/-- Whether a fence operation of a virtual device is on its way, but for registered waits. -/
def Dev.fenceBusy (d : Dev) (v : Nat) : Bool :=
  let mine (s : FSrc) : Bool := match s with
    | .cmdFail u _ _ _ => u == v
    | .timeout u _ _ _ => u == v
    | .signal u _ _ => u == v
    | .admin u _ => u == v
    | _ => false
  d.fx.reqs.any (fun r => mine r.src) || d.fx.reps.any (fun r => mine r.src) || d.fx.remote.any fun r => mine r.src

/-- Whether a virtual device is at rest (Table 14-7): no attempt runs, no synchronisation or fence operation is
outstanding, every map is published, and old-epoch traffic to units that leave it has drained. -/
def Dev.atRest (d : Dev) (v : Nat) : Bool :=
  (d.vd v).sync.isNone && !d.fenceBusy v && (d.sched.publish.all fun p => p.vdev != v) &&
    (d.sched.leaving.all fun u => u.vdev != v || u.left.isEmpty) && (d.vd v).queues.all fun q => match q.2.cur with
    | some c => c.held
    | none => true

/-- Fault-table entries of a frozen virtual device, and faults on their way, are dropped; the commands that wait on them are
held (Table 14-7 step 4). -/
def dropFaults (v : Nat) (d : Dev) : Dev :=
  let gone := d.xlt.faults.filter fun e => e.2.vdev == v
  let d := d.onXlt fun x => { x with
    faults := x.faults.filter fun e => e.2.vdev != v
    batches := Tab.del x.batches v
    faultMsgs := x.faultMsgs.filter fun m => m.vdev != v
    faultFull := x.faultFull.filter fun m => m.vdev != v }
  let d := gone.foldl (fun d e => journal 5 [e.1, 0, e.2.vdev, e.2.page % 2 ^ 32] d) d
  let back (c : Cmd) : Cmd := if c.phase == .resid then { c with phase := .eligible } else c
  d.onVd v fun x => { x with queues := x.queues.map fun (q, y) => (q, { y with cur := y.cur.map back }) }

/-- FREEZE completes when the virtual device is at rest (R366): its faults are dropped, and its prefetch lists, whose lines PREFETCH has
filled, are over. -/
def settleFreeze (v : Nat) (d : Dev) : Dev :=
  if !(d.vd v).frozen || !d.atRest v || !d.mgrWaits (DefOp.freezes v) then d
  else
    let d := dropFaults v d
    let d := d.onMc fun m => { m with dies := m.dies.map fun (k, y) => (k, { y with prefetch := y.prefetch.filter fun f => f.1 != v }) }
    noteMigration v 0x0401 stOk (answerMgr (DefOp.freezes v) stOk d)

/-! ## The end of a command -/

/-- A command leaves a core. Where it shared the core with one that had resumed, the core is the other's (R254). -/
def Core.without (no : Nat) (c : Core) : Core :=
  if c.switched == some no then { c with switched := none, shares := false }
  else if c.busy != some no then c
  else if c.shares then { c with busy := c.switched, switched := none, shares := false }
  else { c with busy := none }

/-- Free the cores that a command holds. -/
def freeCores (no : Nat) (d : Dev) : Dev := d.onSched fun s => { s with cores := s.cores.map fun (n, c) => (n, c.without no) }

/-- Count a command of a virtual device in its context (Table 12-2). A context that another virtual device holds, which a refused
descriptor may name, counts nothing. -/
def countCtx (v : Nat) (c : Cmd) (ok : Bool) (d : Dev) : Dev :=
  d.onCtx c.context fun x =>
    if x.vdev ≠ v then x else if ok then { x with done := x.done + 1 } else { x with failed := x.failed + 1 }

/-- Exclusive ownership of a partition ends with its JOB_END command, or where the command that took it fails before it is placed
(R335). -/
def endJob (v : Nat) (x : Queue) (c : Cmd) (d : Dev) : Dev :=
  let unplaced := c.attempt = 0 && (Tab.get? (d.vd v).parts x.part).any fun p => p.holder == some x.uid && p.jobBy == c.no
  if c.jobEnd || unplaced then
    d.onVd v fun y => { y with parts := y.parts.map fun (n, p) =>
      (n, if n == x.part && p.holder == some x.uid then { p with holder := none } else p) }
  else d

/-- Waiters that meet a test are gone; a fault-table entry is freed when its last waiter is gone (R256), but for
one that blocks a page of a move (R258) and one whose FAULT is held unposted (R406). -/
def dropWaiters (p : Waiter → Bool) (d : Dev) : Dev :=
  d.onXlt fun x => { x with
    faultMsgs := x.faultMsgs.filter fun m => !p m.who
    faultFull := x.faultFull.filter fun m => !p m.who
    faults := (x.faults.map fun (k, e) => (k, { e with waiters := e.waiters.filter fun y => !p y.1 })).filter fun e =>
      !e.2.waiters.isEmpty || e.2.kind == 0 || d.unposted e.1 e.2
    hostWait := x.hostWait.filter fun h => !p h.2.2 }

/-- The exchanges of a command's attempt close. Its phase record stays: the next attempt resumes from it (R426). -/
def closeExchanges (no : Nat) (d : Dev) : Dev :=
  { d with fab := { d.fab with exchanges := d.fab.exchanges.filter fun e => e.cmd != no } }

/-- Complete host-page invalidations whose requests, those that used the dropped entries, have all completed (R249). -/
def flushAts (d : Dev) : Dev :=
  let open_ (i : Nat × Nat × Nat × List Nat) : Bool := d.mc.host.any fun r => i.2.2.2.contains r.id
  let done := d.xlt.atsInval.filter fun i => !open_ i
  let d := d.onXlt fun x => { x with atsInval := x.atsInval.filter open_ }
  done.foldl (fun d i => d.emit (.atsDone i.1 i.2.1 i.2.2.1)) d

/-- What is left in the memory system and the cores of a command's attempt is dropped. -/
def dropWork (no : Nat) (d : Dev) : Dev :=
  let mine := (d.mc.reqs.filter fun r => r.cmd == no).map MReq.id
  let d := dropWaiters (fun y => match y with
    | .fetch _ _ => false
    | .cmd _ _ n => n == no
    | .group _ _ n _ => n == no
    | .access id => mine.contains id) d
  let d := flushAts (d.onMc fun m => { m with
    reqs := m.reqs.filter fun r => r.cmd != no
    resps := m.resps.filter fun r => r.req.cmd != no
    host := m.host.filter fun r => r.cmd != no })
  closeExchanges no { d with
    kern := Tab.del d.kern no
    net := { d.net with sums := d.net.sums.filter fun m => m.cmd != no } }

/-! ## Collectives: fields and neighbours (R133, R388) -/

/-- Whether a command is a collective whose parameter block has been read. -/
def Cmd.isColl (c : Cmd) : Bool := c.kind == 1 && fieldLe c.params 2 2 == 9
/-- `GQI_OP_GROUP_ID`. -/
def Cmd.group (c : Cmd) : Nat := fieldLe c.params 0x18 4
/-- The number of participants P. -/
def Cmd.participants (c : Cmd) : Nat := fieldLe c.params 0x1C 2
/-- `GQI_OP_RANK`. -/
def Cmd.rank (c : Cmd) : Nat := fieldLe c.params 0x1E 2
/-- `GQI_OP_SEQ`. -/
def Cmd.opSeq (c : Cmd) : BitVec 64 := BitVec.ofNat 64 (fieldLe c.params 0x20 8)

/-- A joined group of a virtual device. -/
def Vd.group? (x : Vd) (g : Nat) : Option Group := x.groups.find? fun y => y.id.toNat == g

/-- The ports that reach the ring neighbours of a virtual device in a group. -/
def Dev.groupPorts (d : Dev) (v g : Nat) : List Nat :=
  match (d.vd v).group? g with
  | none => []
  | some y => ((y.nbrs.filter (· != 0)).filterMap fun n => d.portTo v n.toNat).eraseDups

/-- A participant on this device: the command that takes part. -/
structure Member where
  v : Nat
  q : Nat
  x : Queue
  c : Cmd
  deriving DecidableEq, Repr

/-- Current collective commands of a (group, SEQ) that meet a test. -/
def Dev.members (d : Dev) (g : Nat) (seq : BitVec 64) (p : Cmd → Bool) : List Member :=
  d.vds.flatMap fun v => v.2.queues.filterMap fun q => match q.2.cur with
    | some c => if c.isColl && c.group == g && c.opSeq == seq && p c then some ⟨v.1, q.1, q.2, c⟩ else none
    | none => none

/-- The PEER_FAILURE notice of a participant to its neighbours in other packages (R391). -/
def tellPeers (v g : Nat) (seq : BitVec 64) (d : Dev) : Dev :=
  (d.groupPorts v g).foldl (fun d p => (d.onPort p fun x => x.send 1).emit (.peerFailure p g seq)) d

/-- Whether a record is the phase record of a collective command (Table 17-3). -/
def PhaseRec.isOf (r : PhaseRec) (v : Nat) (c : Cmd) : Bool :=
  r.kind == 1 && r.vdev == v && r.group.toNat == c.group && r.seq == c.opSeq && r.rank == c.rank

/-- The virtual devices here that have joined a group. -/
def Dev.joined (d : Dev) (g : Nat) : List Nat := (d.vds.filter fun v => (v.2.group? g).isSome).map Prod.fst

/-- A notice that an exchange has failed goes once round the ring (R391): every member here passes it to its neighbours in other
packages, the participants here fail at their next step, and the fabric manager is told (R393). A second copy is dropped. -/
def failExchange (g : Nat) (seq : BitVec 64) (d : Dev) : Dev :=
  if d.fab.failed.contains (g, seq) then d
  else
    let d := { d with fab := { d.fab with failed := d.fab.failed ++ [(g, seq)] } }
    raiseOd 2 g (natLe 8 seq.toNat) ((d.joined g).foldl (fun d v => tellPeers v g seq d) d)

/-- Whether a command was refused at its exchange: its fields differ from another's, or its participant number is in flight (R133). The
others find a difference themselves, and a second command of a number does not end the exchange of the first. -/
def Cmd.refusedThere (c : Cmd) : Bool := c.error == 0x22 && c.detail.auxB == 0x0D

/-- A collective command leaves its queue: its whole messages go. Where it failed before its part in the exchange was done, its peers are
told (R135, R391). -/
def endColl (v : Nat) (ok : Bool) (c : Cmd) (d : Dev) : Dev :=
  if !c.isColl then d
  else if ok || c.refusedThere || (d.records.any fun r => r.isOf v c && decide (r.phases ≤ r.phase)) then d
  else failExchange c.group c.opSeq d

## EXERCISE INSTRUCTIONS:
Write out, from the lines above, only those from the line with "(d.vd v).sync.isNone &&" to the line with "else if c.shares", exactly as given, including the first and the last.

## ANSWER SPACE:
  (d.vd v).sync.isNone && !d.fenceBusy v && (d.sched.publish.all fun p => p.vdev != v) &&
    (d.sched.leaving.all fun u => u.vdev != v || u.left.isEmpty) && (d.vd v).queues.all fun q => match q.2.cur with
    | some c => c.held
    | none => true

/-- Fault-table entries of a frozen virtual device, and faults on their way, are dropped; the commands that wait on them are
held (Table 14-7 step 4). -/
def dropFaults (v : Nat) (d : Dev) : Dev :=
  let gone := d.xlt.faults.filter fun e => e.2.vdev == v
  let d := d.onXlt fun x => { x with
    faults := x.faults.filter fun e => e.2.vdev != v
    batches := Tab.del x.batches v
    faultMsgs := x.faultMsgs.filter fun m => m.vdev != v
    faultFull := x.faultFull.filter fun m => m.vdev != v }
  let d := gone.foldl (fun d e => journal 5 [e.1, 0, e.2.vdev, e.2.page % 2 ^ 32] d) d
  let back (c : Cmd) : Cmd := if c.phase == .resid then { c with phase := .eligible } else c
  d.onVd v fun x => { x with queues := x.queues.map fun (q, y) => (q, { y with cur := y.cur.map back }) }

/-- FREEZE completes when the virtual device is at rest (R366): its faults are dropped, and its prefetch lists, whose lines PREFETCH has
filled, are over. -/
def settleFreeze (v : Nat) (d : Dev) : Dev :=
  if !(d.vd v).frozen || !d.atRest v || !d.mgrWaits (DefOp.freezes v) then d
  else
    let d := dropFaults v d
    let d := d.onMc fun m => { m with dies := m.dies.map fun (k, y) => (k, { y with prefetch := y.prefetch.filter fun f => f.1 != v }) }
    noteMigration v 0x0401 stOk (answerMgr (DefOp.freezes v) stOk d)

/-! ## The end of a command -/

/-- A command leaves a core. Where it shared the core with one that had resumed, the core is the other's (R254). -/
def Core.without (no : Nat) (c : Core) : Core :=
  if c.switched == some no then { c with switched := none, shares := false }
  else if c.busy != some no then c
  else if c.shares then { c with busy := c.switched, switched := none, shares := false }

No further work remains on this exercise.